Sobhani I, Brousse N, Vissuzaine C, Mcintyre E, Marmuse J P, Kahn M F, Potet F, Mignon M
Department of Gastroenterology, Bichat Claude Bernard Hospital, Paris, France.
Am J Gastroenterol. 1998 Dec;93(12):2584-6. doi: 10.1111/j.1572-0241.1998.00724.x.

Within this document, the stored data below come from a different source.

-- ==== Sys2Proof/Tests/Slice0.lean ====
section
/-!
SUPPORT. Tests: ill-formed commands that the well-formedness check refuses, small tests whose values come from the manual's tables
and worked examples, and for each statement states and operands that meet its hypotheses, clause by clause.
-/
namespace Sys2Proof.Tests
open Sys2Proof Sys2Proof.Machine

-- The kernel checks these theorems one after the other: none waits on a thread of its own.
set_option Elab.async false

/-! ### States for the tests -/

/-- The state after reset, in RUN (log entry 4), with values in entries. -/
def having (l : List (Nat × Nat)) : State := l.foldl (fun s q => s.odSet q.1 q.2) State.reset
/-- Context 0 as `x`, on partition 0, which is accord 0 alone. -/
def onPart (s : State) (x : Ctx) : State := ((s.odSet (kPartState 0) 1).odSet (kPartMask 0) 1).setCtx 0 x
/-- A context RUNNING in a step. -/
def running : Ctx := { Ctx.empty with st := .running, inStep := true }
/-- The chip with that context. -/
def ran : State := onPart State.reset running
/-- The issue of an instruction on accord 0 in cycle 9. -/
def iss : Issue := ⟨0, 9, 0, false, .none⟩
/-- A launch entry value. -/
def entry (count period group target action : Nat) : Nat :=
  count * 2 ^ 64 + period * 2 ^ 24 + group * 2 ^ 18 + target * 2 ^ 10 + action * 2 ^ 6 + 1
/-- The next state of an outcome; `s` where there is none. -/
def nx (i : Instr) (s : State) : State :=
  match exec i s with
  | .next t => t
  | _ => s

/-! ### The step -/

theorem witness_StepRunsFrontCommand : ({ State.reset with pending := [.setaasa] } : State).pending = .setaasa :: [] := rfl
theorem witness_EmptyQueueTicks : (State.reset.pending = [] ∧ State.reset.live = true)
    ∧ ((having [(kPhase, 0)]).pending = [] ∧ (having [(kPhase, 0)]).live = false ∧ (having [(kPhase, 0)]).odGet kPhase = 0)
    ∧ (having [(kPhase, 1)]).pending = [] ∧ (having [(kPhase, 1)]).live = false ∧ (having [(kPhase, 1)]).odGet kPhase ≠ 0 := by
  decide +kernel
/-- Entries: a one-shot START and a periodic DRYDOWN whose counts have come, a DRYDOWN for later. -/
def table : State := having [(kLaunchEntry 0, entry 0 0 0 0 1), (kLaunchEntry 1, entry 0 50 3 0 4), (kLaunchEntry 2, entry 500000 50 3 0 4)]
theorem witness_LaunchTableFires : table.pending = [] ∧ table.live = true ∧ (∀ e < 3, table.launch e < 2 ^ 128)
    ∧ (armed (table.launch 0) = true ∧ lCount (table.launch 0) ≤ table.tick.g ∧ lAction (table.launch 0) = 1 ∧ lPeriod (table.launch 0) = 0)
    ∧ (armed (table.launch 1) = true ∧ lCount (table.launch 1) ≤ table.tick.g ∧ lAction (table.launch 1) = 4 ∧ lPeriod (table.launch 1) ≠ 0
      ∧ lCount (table.launch 1) + lPeriod (table.launch 1) + table.holdExtra 1 < 2 ^ 64)
    ∧ table.tick.g < lCount (table.launch 2) := by decide +kernel
theorem witness_CommandsKeepQueue : exec .phaseSwitch State.reset = .next State.reset := by rfl

/-! ### Vector engine -/

/-- The vector engine of accord 0 is idle: rows of Table 4-2 may issue, whatever they read and write. -/
theorem ve_idle (i : Nat) (reads writes : List Nat) : ran.issuesClean iss 0 0 ∧ ran.issuesFor iss 0 0
    ∧ ran.veFree iss 0 0 i reads writes := by
  have hl : ∀ r, (ran.veAt iss.acc).landed r = 0 := fun r => by
    have : (ran.veAt iss.acc).land = [] := by decide +kernel
    simp [VecEngine.landed, this, landDefault]
  have ht : ran.schedAt 0 iss.cyc = 9 := by decide +kernel
  have hp : (ran.veAt iss.acc).pipeFree = 0 := by decide +kernel
  have hs : ran.issuer iss.acc = some (0, 0) := by decide +kernel
  exact ⟨⟨hs, rfl⟩, ⟨hs, by simp [readsWell, iss]⟩, by
    refine ⟨by omega, fun r _ => by rw [hl, ht]; omega, fun r _ => by rw [hl, ht]; omega⟩⟩
theorem witness_VectorArithmetic : ran.issuesFor iss 0 0 ∧ ran.veFree iss 0 0 0 [0, 64] [5] ∧ ran.veFree iss 0 0 1 [0, 64, 1] [5]
    ∧ ran.veFree iss 0 0 2 [0, 64] [5] ∧ ran.veFree iss 0 0 3 [0, 64] [5] ∧ ran.veFree iss 0 0 5 [0, 64] [5]
    ∧ ran.veFree iss 0 0 9 [0] [5] :=
  ⟨(ve_idle 0 [] []).2.1, (ve_idle 0 _ _).2.2, (ve_idle 1 _ _).2.2, (ve_idle 2 _ _).2.2,
    (ve_idle 3 _ _).2.2, (ve_idle 5 _ _).2.2, (ve_idle 9 _ _).2.2⟩
theorem witness_ShiftsByWholeAmount : ran.issuesFor iss 0 0 ∧ ran.veFree iss 0 0 5 [0, 64] [5] := (ve_idle 5 _ _).2
theorem witness_VectorReductionsAndCopies : ran.issuesFor iss 0 0 ∧ ran.veFree iss 0 0 12 [0, 1] [5] ∧ ran.veFree iss 0 0 13 [0] [5]
    ∧ ran.veFree iss 0 0 14 [0, 1] [5] ∧ ran.veFree iss 0 0 15 [0] [5] ∧ ran.veFree iss 0 0 4 [0, 1] [maskReg 2]
    ∧ ran.veFree iss 0 0 4 [0, 1, maskReg 2] [5] ∧ ran.veFree iss 0 0 16 [0] [5] ∧ ran.veFree iss 0 0 16 [0] [70] :=
  ⟨(ve_idle 0 [] []).2.1, (ve_idle 12 _ _).2.2, (ve_idle 13 _ _).2.2, (ve_idle 14 _ _).2.2,
    (ve_idle 15 _ _).2.2, (ve_idle 4 _ _).2.2, (ve_idle 4 _ _).2.2, (ve_idle 16 _ _).2.2,
    (ve_idle 16 _ _).2.2⟩
/-- A random operation without a table, and one whose table lies at the start of the scratchpad. -/
def draw (tags : Option TagTable) : RandInfo := ⟨1, 2, tags, 3, 4⟩
/-- A conversion, rounding to nearest or stochastically. -/
def conv (src tgt : Fmt) (rnd : Round) : CvtParams := ⟨src, tgt, rnd, false, true, draw (some ⟨64, 0, 0⟩)⟩
theorem witness_VectorRandomAndUnordered : ran.issuesClean iss 0 0 ∧ ran.tagsRead iss 0 (draw none)
    ∧ (ran.settle 0 9).tagsRead iss 0 (draw (some ⟨64, 0, 0⟩))
    ∧ (cvtIllegal (conv .fp32 .bf16 .sr) = false ∧ fmtMx (conv .fp32 .bf16 .sr).tgt = false)
    ∧ (cvtIllegal (conv .fp32 .e2m1 .rne) = false ∧ fmtMx (conv .fp32 .e2m1 .rne).tgt = true ∧ (5 : Fin 64) ≠ 6)
    ∧ (∀ i ∈ (ran.veAt 0).src (.scalar 0), inSp (128 + 4 * i.toNat) 4 = true) ∧ ran.topQuiet 0 ∧ ran.ownTags 0 = false := by
  refine ⟨(ve_idle 0 [] []).1, ?_, ?_, by decide +kernel, by decide +kernel, ?_, ?_, by decide +kernel⟩
  · intro q h; simp [draw] at h
  · intro q h; simp only [draw, Option.some.injEq] at h; subst h; simp only [State.marksMatch]; decide +kernel
  · intro i h; rw [List.eq_of_mem_replicate h]; decide +kernel
  · simp only [State.topQuiet]; decide +kernel
theorem witness_VectorLoadsAndStores : ran.issuesClean iss 0 0
    ∧ (∀ q ∈ loadRanges 4096 128 .fp32 none (.value 127), inTop q.1 q.2 = true)
    ∧ (∀ q ∈ loadRanges 4096 64 .e4m3 (some .fp32) (.plane 0 4), inTop q.1 q.2 = true)
    ∧ (loadScaleOk .e4m3 (.plane 0 4) = true ∧ widenOk .e4m3 .fp32 = true)
    ∧ (ran.veAt 0).loadFree ≤ ran.schedAt 0 9 ∧ (ran.veAt 0).landed 5 < ran.schedAt 0 9 + ran.portTime 0 (rowRanges 4096 128 .fp32)
    ∧ (ran.settle 0 9).marksMatch iss 0 (loadRanges 4096 128 .fp32 none (.value 127)) 0 0
    ∧ (∀ q ∈ storeRanges 4096 128 (conv .fp32 .bf16 .rne) (0, 4) (some 64), inTop q.1 q.2 = true)
    ∧ (narrows (conv .fp32 .bf16 .rne) = true ∧ cvtIllegal (conv .fp32 .bf16 .rne) = false)
    ∧ (ran.veAt 0).storeFree ≤ ran.schedAt 0 9 ∧ (ran.settle 0 9).topQuiet 0
    ∧ (fmtMx (conv .fp32 .fp32 .rne).tgt = false ∧ rowBytes .fp32 32 ≤ 128) := by
  refine ⟨(ve_idle 0 [] []).1, ?_⟩
  simp only [State.marksMatch, State.topQuiet]
  decide +kernel

/-! ### Matrix engines -/

/-- The issue of a pass and an epilogue in cycle 500. -/
def issM : Issue := { iss with cyc := 500 }
/-- A pass over two rows and four columns of BF16, and one of two segments over two row segments. -/
def pp : PassParams := ⟨0, 2, 32, 4, .bf16, .bf16, 0, 127, 1, 0, 127, 4096, false, 0, false, 0, 8192, none⟩
/-- An epilogue of two rows to BF16. -/
def ep : EpiParams := ⟨0, 2, .none, 0, .fp32, 0, 127, .bf16, 127, 1, .rne, false, 65536, 64, none, 1, 0, 0, 0, 0, 0, 0⟩
/-- An epilogue that adds a tensor. -/
def ep2 : EpiParams := { ep with op := .add, tsrc := 131072 }
theorem witness_MatrixPassesAndEpilogues : ran.issuesClean issM 0 0 ∧ passDets 0 1 pp (ran.settle 0 500) ⟨0, 0, 500⟩ = []
    ∧ (pp.seglist = none ∧ pp.wtrans = false ∧ 1 < pp.m ∧ 3 < pp.ncols) ∧ epiDets 0 1 issM ep (ran.settle 0 500) ⟨0, 0, 500⟩ = []
    ∧ epiDets 0 1 issM ep2 (ran.settle 0 500) ⟨0, 0, 500⟩ = [] ∧ ep2.op ≠ .none
    ∧ apart ep.dst (epiBytes ep) ep.status (16 * (ep.m / ep.tileH)) := by
  refine ⟨⟨by decide +kernel, rfl⟩, ?_⟩
  simp only [apart]
  decide +kernel
theorem witness_IssueGate : ran.issuer 9 = none ∧ (having [(kGrade, 1)]).hasAccord 12 = false ∧ (having [(kGrade, 1)]).odGet kGrade = 1
    ∧ (having [(kPhase, 0)]).live = false ∧ ran.issuer 0 = some (0, 0) := by decide +kernel
theorem witness_DetectionStopsContext : ran.issuesClean iss 0 0 ∧ (ran.ctxAt 0).st ≠ .free
    ∧ (∃ r, passDets 0 1 { pp with m := 0 } ran ⟨0, 0, 9⟩ = ⟨1, 0, 0⟩ :: r) ∧ ran.blot.staging.length < 64 ∧ ran.recQ = [] :=
  ⟨(ve_idle 0 [] []).1, by decide +kernel, ⟨[], by decide +kernel⟩, by decide +kernel, by decide +kernel⟩
theorem witness_MemoryErrorsAtIssue : ran.issuer 0 ≠ none ∧ (ran.ctxAt 0).st ≠ .free ∧ ran.blot.staging.length < 64
    ∧ ran.odGet (ceEntries .registers 0 0).1 ≤ counterMax (ceEntries .registers 0 0).1 := by decide +kernel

We report the case of a 45-yr-old white man, investigated for chronic diarrhea, malabsorption and weight loss associated with sicca syndrome. Endoscopic and x-ray examinations showed normal macroscopic mucosa in gastrointestinal tract (GIT). Immunohistochemistry showed diffuse polyclonal T cell lymphocytes infiltrating either epithelium and lamina propria in GIT. There was no villous atrophy in the jejunum and ileum. Corticosteroids, azathioprine, and cyclosporine failed to improve symptoms. Monthly intravenous cyclophosphamide administered over 1 yr, stopped the diarrhea and weight loss. The patient is free of symptoms up to a 5-yr follow-up.
我们报告了一例45岁白人男性病例,该患者因慢性腹泻、吸收不良及与干燥综合征相关的体重减轻而接受检查。内镜检查和X线检查显示胃肠道(GIT)的宏观黏膜正常。免疫组化显示弥漫性多克隆T细胞淋巴细胞浸润GIT的上皮和固有层。空肠和回肠无绒毛萎缩。皮质类固醇、硫唑嘌呤和环孢素未能改善症状。在1年多的时间里每月静脉注射环磷酰胺,止住了腹泻和体重减轻。在长达5年的随访中,患者无症状。